# 1. HTTP Request with Postman
<br>
Querrying IS-Academia for "Informatique, 2007-2008, Bachelor semestre 1" gives the following parameters on Postman :<br>
ww_x_GPS : 71297531<br>
ww_i_reportModel : 133685247<br>
ww_i_reportModelXsl : 133685270<br>
ww_x_UNITE_ACAD : 249847<br>
ww_x_PERIODE_ACAD : 978181<br>
ww_x_PERIODE_PEDAGO : 249108<br>
ww_x_HIVERETE : null<br>


So here are the parameters that we are mostly interesting in :<br>
ww_x_UNITE_ACAD  <- Informatique<br>
ww_x_PERIODE_ACAD  <- 2007 - 2016<br>
ww_x_PERIODE_PEDAGO  <- Bachelor semestre 1 and Bachelor semestre 6<br>

In [271]:
import numpy as np
import pandas as pd
import requests
import seaborn as sns
import scipy.stats as stats
from bs4 import BeautifulSoup

sns.set_context('notebook')

In [272]:
form_url = "http://isa.epfl.ch/imoniteur_ISAP/!GEDPUBLICREPORTS.filter"
base_url = 'http://isa.epfl.ch/imoniteur_ISAP/!GEDPUBLICREPORTS.html'
get_parameters = {
    'ww_i_reportModel': '133685247',  # Report Model for registered students by section and semester
    'ww_i_reportModelXsl': '133685270',  # HTML output
}
r  = requests.get(form_url, get_parameters)
soup = BeautifulSoup(r.text, 'html.parser')

In [273]:
# Extract the appropriate parameters from the html
academic_unit = {'ww_x_UNITE_ACAD': soup.find('option', string='Informatique')['value']}
print('Academic unit:', academic_unit, '\n')

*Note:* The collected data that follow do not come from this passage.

-- ==== Sys2Proof/Machine/Power.lean ====
section
/-! DEFINITION. Power modes, demands, clock domains, HFX and crystal failures, and the real-time clock (R405 to R419). Resets
and the start sequence are in Start.lean. -/

namespace Sys2Proof.Machine

open Sys2Proof

/-- Changes the power manager. -/
def setPwc (f : Pwc → Pwc) (s : State) : State := { s with pwc := f s.pwc }

/-! ### Modes -/

/-- The code of a mode (Table 14-12); SHELF is never read. -/
def Mode.code : Mode → Nat
  | .idle => 0
  | .shot => 1
  | .meter => 2
  | .shelf => 0

/-- The mode of Table 14-2 (R405, R407, R408). -/
def modeNow (s : State) : Mode :=
  if s.pwc.mode = .shelf then .shelf
  else if s.str.isNone then .idle
  else if s.pwc.vmainOk then .meter
  else if s.pwc.clk.hfx then .shot
  else .idle

/-- The mode is evaluated: an exit from IDLE counts, and SAF runs in METER and SHOT (Tables 14-2 and 14-7). -/
def evalMode (s : State) : State :=
  let m := modeNow s
  setPwc (fun p => { p with
    mode := m
    wakes := if p.mode = .idle ∧ (m = .shot ∨ m = .meter) then satInc p.wakes else p.wakes
    clk := { p.clk with saf := decide (m = .shot) || decide (m = .meter) } }) s

/-! ### Demands -/

/-- A pipe pair is in flight. -/
def pipeDemand (s : State) : Bool := (flowPath s 0).pair.isSome || (flowPath s 1).pair.isSome

/-- A follower whose link is STARTING or HOLD has no SYNC prediction (Table 14-3). -/
def followerDemand (s : State) : Bool :=
  !s.chd.leader && s.chd.pred.isNone && decide (s.chd.state = .starting ∨ s.chd.state = .hold)

/-- A commit waits or is being written. -/
def commitDemand (s : State) : Bool := s.sto.deferred.isSome || !s.sto.cqueue.isEmpty

/-- The follower has received SYNC and not yet sent its ARRIVE. -/
def arriveDemand (s : State) : Bool := linkLive s && !s.chd.leader && s.chd.gotReply && !s.chd.gotArrive

/-- The loader verifies or switches (R424). -/
def loadDemand (s : State) : Bool := decide (s.img.loader = .verifying) || decide (s.img.loader = .switchPending)

/-- A demand of Table 14-3 needs HFX on battery; a round close is owed while an increment, a result, SUPPLY or
MOD's stop waits for it. -/
def needsHfx (s : State) : Bool :=
  pipeDemand s || (flowPath s 2).pair.isSome || s.pwc.dem.bank || arriveDemand s || followerDemand s || s.pwc.dem.gauge || commitDemand s
    || (decide (s.dsp.seq ≠ .off) && tileDef s 0) || loadDemand s || s.pwc.dem.trim || !s.flw.pend.isEmpty || modPending s
    || (s.saf.supply && anyFn s) || s.pub.isSome

/-- A host frame is in progress, from its first edge until its reply is taken (Table 14-3). -/
def hostDemand (s : State) : Bool :=
  s.port.toList.any fun p => p.executing.isSome || p.waiting.isSome || p.transient.isSome || (p.held.isSome && !p.taken)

academic_period_select = soup.find('select', attrs={'name': 'ww_x_PERIODE_ACAD'})
academic_period_dict = {option.string: option['value']
                        for option in academic_period_select
                        if option.string is not None}
print('Academic periods:', academic_period_dict, '\n')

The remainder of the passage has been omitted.